The telephone contact is just UNACCEPTABLE.  You should be getting a minimum of 2 phone calls per 7 day week, for a total of 15 minutes PER child PER phone call.  

If you do not get a hold of your children at their home phone number, you should be able to leavea message and they should call you back within the next 24 hours.

I would strongly recommend requesting a telephone schedule. For instance, Mondays, Wednesdays, Fridays between 6:00 - 7:00 Pm.

When my ss was long distance my husband called on Tuesday evenings and Saturday afternoons.  His mother used to deny access ALL the time, so I feel your pain.  She also didn't have him call back... ever... and when she was there he wouldn't really talk to either his father or I.  He'd be really .. curt... brief... but when she wasn't there? he'd talk for .. a LONG time.. 20-30 minutes with EACH of us, dh and I.

You should request a specific phone contact order immediately.

As far as summers.  We had an order that said my dh got the ENTIRE summer school vacation, all except EITHER the last 2 weeks of summer, the First 2 weeks of summer OR one at the start and one at the end.

Basically, my ss's mother got him for 2 weeks in the summer time.

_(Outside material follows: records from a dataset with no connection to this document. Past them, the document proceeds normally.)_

/-- LINK_CHARACTER. -/
def execLinkCharacter (p : Port) (start : Nat) (bits : List (List Bool)) (s : State) : Host.Outcome State Fault Refusal :=
  onCoreIf (!(s.core.fast && (s.core.port p).listens) || s.core.charShape p bits) (fun c => c.linkChar p start bits) s
/-- LINK_FRAME_END. -/
def execLinkFrameEnd (p : Port) (s : State) : Host.Outcome State Fault Refusal := onCore (fun c => c.frameEnd p) s
/-- LINK_TRANSMIT. -/
def execLinkTransmit (p : Port) (launch : Nat) (s : State) : Host.Outcome State Fault Refusal := onCore (fun c => c.transmit p launch) s
/-- LINK_CONFIG_APPLY. -/
def execLinkConfigApply (p : Port) (s : State) : Host.Outcome State Fault Refusal := onCore (fun c => c.configApply p) s
/-- LINK_HUNT_START. -/
def execLinkHuntStart (p : Port) (s : State) : Host.Outcome State Fault Refusal := onCore (fun c => c.huntStart p) s
/-- LINE_LIVE. -/
def execLineLive (p : Port) (s : State) : Host.Outcome State Fault Refusal := onCore (fun c => c.lineLive p) s
/-- LINE_BREAK. -/
def execLineBreak (p : Port) (s : State) : Host.Outcome State Fault Refusal := onCore (fun c => c.lineBreak p) s
/-- LINE_BREAK_CLEAR. -/
def execLineBreakClear (p : Port) (s : State) : Host.Outcome State Fault Refusal := onCore (fun c => c.breakClear p) s
/-- SEVERED. -/
def execSevered (p : Port) (s : State) : Host.Outcome State Fault Refusal := onCore (fun c => c.severed p) s
/-- ECHO_CHARACTER. -/
def execEchoCharacter (p : Port) (s : State) : Host.Outcome State Fault Refusal := onCore (fun c => c.echoChar p) s
/-- ECHO_TIMEOUT. -/
def execEchoTimeout (p : Port) (s : State) : Host.Outcome State Fault Refusal := onCore (fun c => c.echoTimeout p) s
/-- LINK_WAKE_SPURIOUS. -/
def execLinkWakeSpurious (p : Port) (s : State) : Host.Outcome State Fault Refusal := onCore (fun c => c.wakeSpurious p) s
/-- LINK_WAKE_MASK_END (R63). -/
def execLinkWakeMaskEnd (p : Port) (s : State) : Host.Outcome State Fault Refusal :=
  onCore (fun c => c.modPort p (fun l => { l with noiseMask := false })) s
/-- FALSE_START. -/
def execFalseStart (p : Port) (s : State) : Host.Outcome State Fault Refusal := onCore (fun c => c.falseStart p) s
/-- LINK_FRAME_SENT. -/
def execLinkFrameSent (p : Port) (s : State) : Host.Outcome State Fault Refusal := onCore (fun c => c.frameSent p) s

end Sys2Proof.Machine
end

It did not matter that my husband worked all summer long, becuase I was home.  If I was not home, ss would have gone to summer camp type situations.  That is normal for lots of kids in intact families and with custodial parents, so don't let her try to edge her way into denying you time because you have to work.  WHen you are the CP during your time you can decide where the kids spend their days

UNLESS she insists on a First Right of Refusal, which doesn't really make much sense in a long distance parenting scenario.  You won't be able to take advantage of it during the normal year, she shouldn't be able to request it during the summer.